-- ==== Sys2Proof/Machine/Operands.lean ====
section
/-!
DEFINITION. Operand forms and conversions: the normalized channel count (30_encoding.md R59), sign and zero extension
(R9), the deserializer's shift (41_cmd_poll.md R90) and the source's integer form of it (R91), statuses (R62).
-/
namespace Sys2Proof.Machine

/-- NCH: 2 only for NCH_RAW = 2, else 1 (R59, D8). -/
def chanCount (nchRaw : Byte) : ChanCount := if nchRaw = 2 then .two else .one

/-- The channel count as a number (R7). -/
def ChanCount.toNat : ChanCount → Nat
  | .one => 1
  | .two => 2

/-- "3 - ch": the other channel (R97). -/
def Channel.other : Channel → Channel
  | .ch1 => .ch2
  | .ch2 => .ch1

/-- The channel's number (R71). -/
def Channel.toNat : Channel → Nat
  | .ch1 => 1
  | .ch2 => 2

/-- Response status codes (R62). -/
def statusOk : Status := 0b000#3
/-- CH1 (R62). -/
def statusCh1 : Status := 0b001#3
/-- CH2 (R62). -/
def statusCh2 : Status := 0b010#3
/-- NO_DATA (R62). -/
def statusNoData : Status := 0b011#3
/-- REJECTED (R62). -/
def statusRejected : Status := 0b100#3

/-- The status a read's response has (R62, R114). -/
def Channel.status : Channel → Status
  | .ch1 => statusCh1
  | .ch2 => statusCh2

/-- `sext_32(w)` (R9, R93). -/
def sampleWord (w : Sample) : Word := w.signExtend 32

/-- `zext_32(b)` of one bit (R9, R63). -/
def flagWord (b : Bool) : Word := (BitVec.ofBool b).setWidth 32

/-- One bit into the deserializer: `acc[22:0] ++ b` (R90). -/
def shiftIn (acc : Sample) (b : Bool) : Sample := acc.extractLsb' 0 23 ++ BitVec.ofBool b

/-- The register after sampling `bits`, first bit first, starting from `acc` (R90). -/
def deserialize (acc : Sample) : List Bool → Sample
  | [] => acc
  | b :: bs => deserialize (shiftIn acc b) bs

/-- The first bit's seed of the source's accumulator: -1 if set, else 0 (R91). -/
def seedInt (b : Bool) : Int := if b then -1 else 0

/-- The source's recurrence a_(k+1) = 2 a_k + b_(k+1) (R91). -/
def accumulateFrom (a : Int) : List Bool → Int
  | [] => a
  | b :: bs => accumulateFrom (2 * a + (if b then 1 else 0)) bs

/-- The source's accumulator form of a whole frame's bits (R91). -/
def accumulate : List Bool → Int
  | [] => 0
  | b :: bs => accumulateFrom (seedInt b) bs

/-- The value of the delivered word as the host reads it, an s32 (R93, R136). -/
def sampleValue (d : Word) : Int := d.toInt

end Sys2Proof.Machine
end

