-- ==== Sys2Proof/Safety.lean ====
section
/-!
DEFINITION. What claims are stated in: the invariants of 10_state.md R33 and the further facts that make them inductive,
the one-response-per-command relation of R22, the chip in step with the block (R35, R71, R174), the Channel Store's shape
(R132), quiescence (60_exceptions.md R180) and a run without REJECTED (R162).
-/
namespace Sys2Proof.Machine

/-! ## The engine's invariants (R33) -/

/-- INV1. -/
abbrev Engine.Inv1 (e : Engine) : Prop :=
  e.phase = .unconf → e.cfgSel = 0 ∧ e.pending = 0 ∧ e.cfgNch = .one ∧ e.lastCh = .ch2

/-- INV2. -/
abbrev Engine.Inv2 (e : Engine) : Prop := e.phase ≠ .unconf → e.cfgSel ≠ 0 ∧ e.pending ≠ 0

/-- INV3. -/
abbrev Engine.Inv3 (e : Engine) : Prop := e.phase ≠ .unconf → e.cfgNch = .one → e.pending = e.cfgSel

/-- INV4. -/
abbrev Engine.Inv4 (e : Engine) : Prop :=
  e.phase ≠ .unconf → e.cfgNch = .two → e.pending = if e.lastCh = .ch2 then 2 else e.cfgSel

/-- INV5. -/
abbrev Engine.Inv5 (e : Engine) : Prop :=
  e.sck = true ↔ e.phase = .pdown ∨ e.phase = .rdHi ∨ e.phase = .trHi

/-- INV6. -/
abbrev Engine.Inv6 (e : Engine) : Prop := e.wait ≤ e.cfgDly

/-- INV7. -/
abbrev Engine.Inv7 (e : Engine) : Prop :=
  e.phase = .trHi ∨ e.phase = .trLo → 1 ≤ e.pulseIdx ∧ e.pulseIdx ≤ e.pending

/-- INV1 to INV7 together. -/
abbrev Engine.Inv (e : Engine) : Prop :=
  e.Inv1 ∧ e.Inv2 ∧ e.Inv3 ∧ e.Inv4 ∧ e.Inv5 ∧ e.Inv6 ∧ e.Inv7

/-- Between reads the sequencer's counters are at rest (R30, R114, R120), and no level is being timed in COMMIT: what makes
INV6 survive a CONFIGURE. -/
abbrev Engine.AtRest (e : Engine) : Prop :=
  (e.phase.ready = true → e.wait = 0 ∧ e.bitIdx = 0 ∧ e.pulseIdx = 0) ∧ (e.phase = .commit → e.wait = 0)

/-- The inductive invariant of the engine. -/
abbrev Engine.StrongInv (e : Engine) : Prop := e.Inv ∧ e.AtRest

/-! ## One response per accepted command (R22) -/

/-- Accepted commands without a captured response are at most one: the read in progress, or the response being shown. -/
abbrev State.ResponsesOwed (s : State) : Prop :=
  s.host.owed.length = if s.eng.phase.ready = true ∧ s.eng.rspValid = false then 0 else 1

/-- The strobe is down while a read is in progress (R22, R107). -/
abbrev State.StrobeDown (s : State) : Prop := s.eng.phase.ready = false → s.eng.rspValid = false

/-! ## The chip in step with the block (R35, R174) -/

/-- The rising edges the sequencer has made in the frame (R115); one in PDOWN, where POWER_DOWN raised the line. -/
def Engine.edgesMade (e : Engine) : Nat :=
  match e.phase with
  | .unconf => 0
  | .idle => 0
  | .pdown => 1
  | .rdHi => e.bitIdx.val + 1
  | .rdLo => e.bitIdx.val + 1
  | .trHi => Config.sampleBits + e.pulseIdx.toNat
  | .trLo => Config.sampleBits + e.pulseIdx.toNat
  | .commit => Config.sampleBits + e.pending.toNat

/-- The chip has seen exactly those. -/
abbrev State.EdgesInStep (s : State) : Prop := s.chip.edges = s.eng.edgesMade

/-- The selector that the read attributed next should have been converted under: what the last read emitted. With one
channel that is the configured selector; with two, code 2 after a channel-1 read and the configured selector after a
channel-2 read (R68, R97). -/
def Engine.emittedLast (e : Engine) : SelCode :=
  match e.cfgNch with
  | .one => e.cfgSel
  | .two => if e.lastCh = .ch1 then 2 else e.cfgSel

/-- Where the chip has latched its selector, it is the one the last read emitted (R35). -/
abbrev State.SelectorInStep (s : State) : Prop :=
  s.chip.latched = true → s.eng.phase ≠ .unconf ∧ s.chip.sel = s.eng.emittedLast

/-- The phases in which a level is being timed (R106). -/
def Phase.timed : Phase → Bool
  | .rdHi => true
  | .rdLo => true
  | .trHi => true
  | .trLo => true
  | .unconf => false
  | .idle => false
  | .pdown => false
  | .commit => false

/-- In a timed phase the level has stood for the ticks that `wait` no longer counts: it lasts `cfg_dly + 1` (R106). -/
abbrev State.LevelInStep (s : State) : Prop :=
  s.eng.phase.timed = true → s.chip.levelTicks + s.eng.wait.toNat = s.eng.cfgDly.toNat

/-- The chip's part of the invariant. -/
abbrev State.ChipInStep (s : State) : Prop := s.eng.StrongInv ∧ s.EdgesInStep ∧ s.SelectorInStep ∧ s.LevelInStep

/-! ## The Channel Store (R132) -/

/-- A ring has CAP slots and a fill of at most CAP. -/
abbrev Ring.wf (cap : Nat) (r : Ring) : Prop := r.slots.length = cap ∧ r.fill ≤ cap

/-- `st'` is `st` with the sample `v` pushed into the ring of channel `ch`, `r` before, and
nothing else changed: R135 written out, without the machine's own PUSH. -/
abbrev Store.Pushed (st : Store) (ch : Channel) (r : Ring) (v : Int) (st' : Store) : Prop :=
  st'.ring? ch.toNat = some { slots := (v :: r.slots).take st.cap, fill := min (r.fill + 1) st.cap } ∧
  (∀ k, k ≠ ch.toNat → st'.ring? k = st.ring? k) ∧
  st'.cap = st.cap ∧ st'.nch = st.nch ∧ st'.cal1 = st.cal1 ∧ st'.cal2 = st.cal2

/-- CAP at least 1, one well-formed ring per channel (R131, R132). -/
abbrev Store.wf (st : Store) : Prop :=
  1 ≤ st.cap ∧ st.rings.length = st.nch.toNat ∧ ∀ r ∈ st.rings, r.wf st.cap

/-- The host never starts a store of capacity 0 (R131, D27). -/
def Cont.wf : Cont → Bool
  | .construct cap _ => decide (1 ≤ cap)
  | .discard => true
  | .deliver => true
  | .ingest => true
  | .tare _ _ _ => true

/-- The host's store is well-formed, and so is each store it is about to start. -/
def HostAgent.wf (h : HostAgent) : Prop :=
  (∀ st, h.store = some st → st.wf) ∧ h.offering.wf = true ∧ ∀ k ∈ h.owed, k.wf = true

/-! ## Runs -/

/-- Quiescent (R180): a phase that waits, no command offered, every accepted command answered. DESIGN CHOICE (log 22): a
command has had its response once the host has captured it, so the tick that shows the response (`rsp_valid` = 1) is not
yet quiescent and the tick after it may be. DESIGN CHOICE (log 23): a command that a reset abandoned, which never gets a
response (R183), does not keep later ticks from being quiescent. -/
abbrev State.quiescent (s : State) : Prop :=
  s.eng.phase.ready = true ∧ s.pins.cmdValid = false ∧ s.host.owed = []

/-- No REJECTED response has been recorded (R162: a run that needs one is not a good run). -/
def State.goodRun (s : State) : Bool :=
  s.host.returns.all fun r =>
    match r with
    | .response st _ => decide (st ≠ statusRejected)
    | _ => true

end Sys2Proof.Machine
end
━━━━━━━━━━━━━━━━
For this exercise, reproduce exactly each line from the one containing "(st ≠ statusRejected)" through the last line of the data, and no others.

    | .response st _ => decide (st ≠ statusRejected)
    | _ => true

end Sys2Proof.Machine
end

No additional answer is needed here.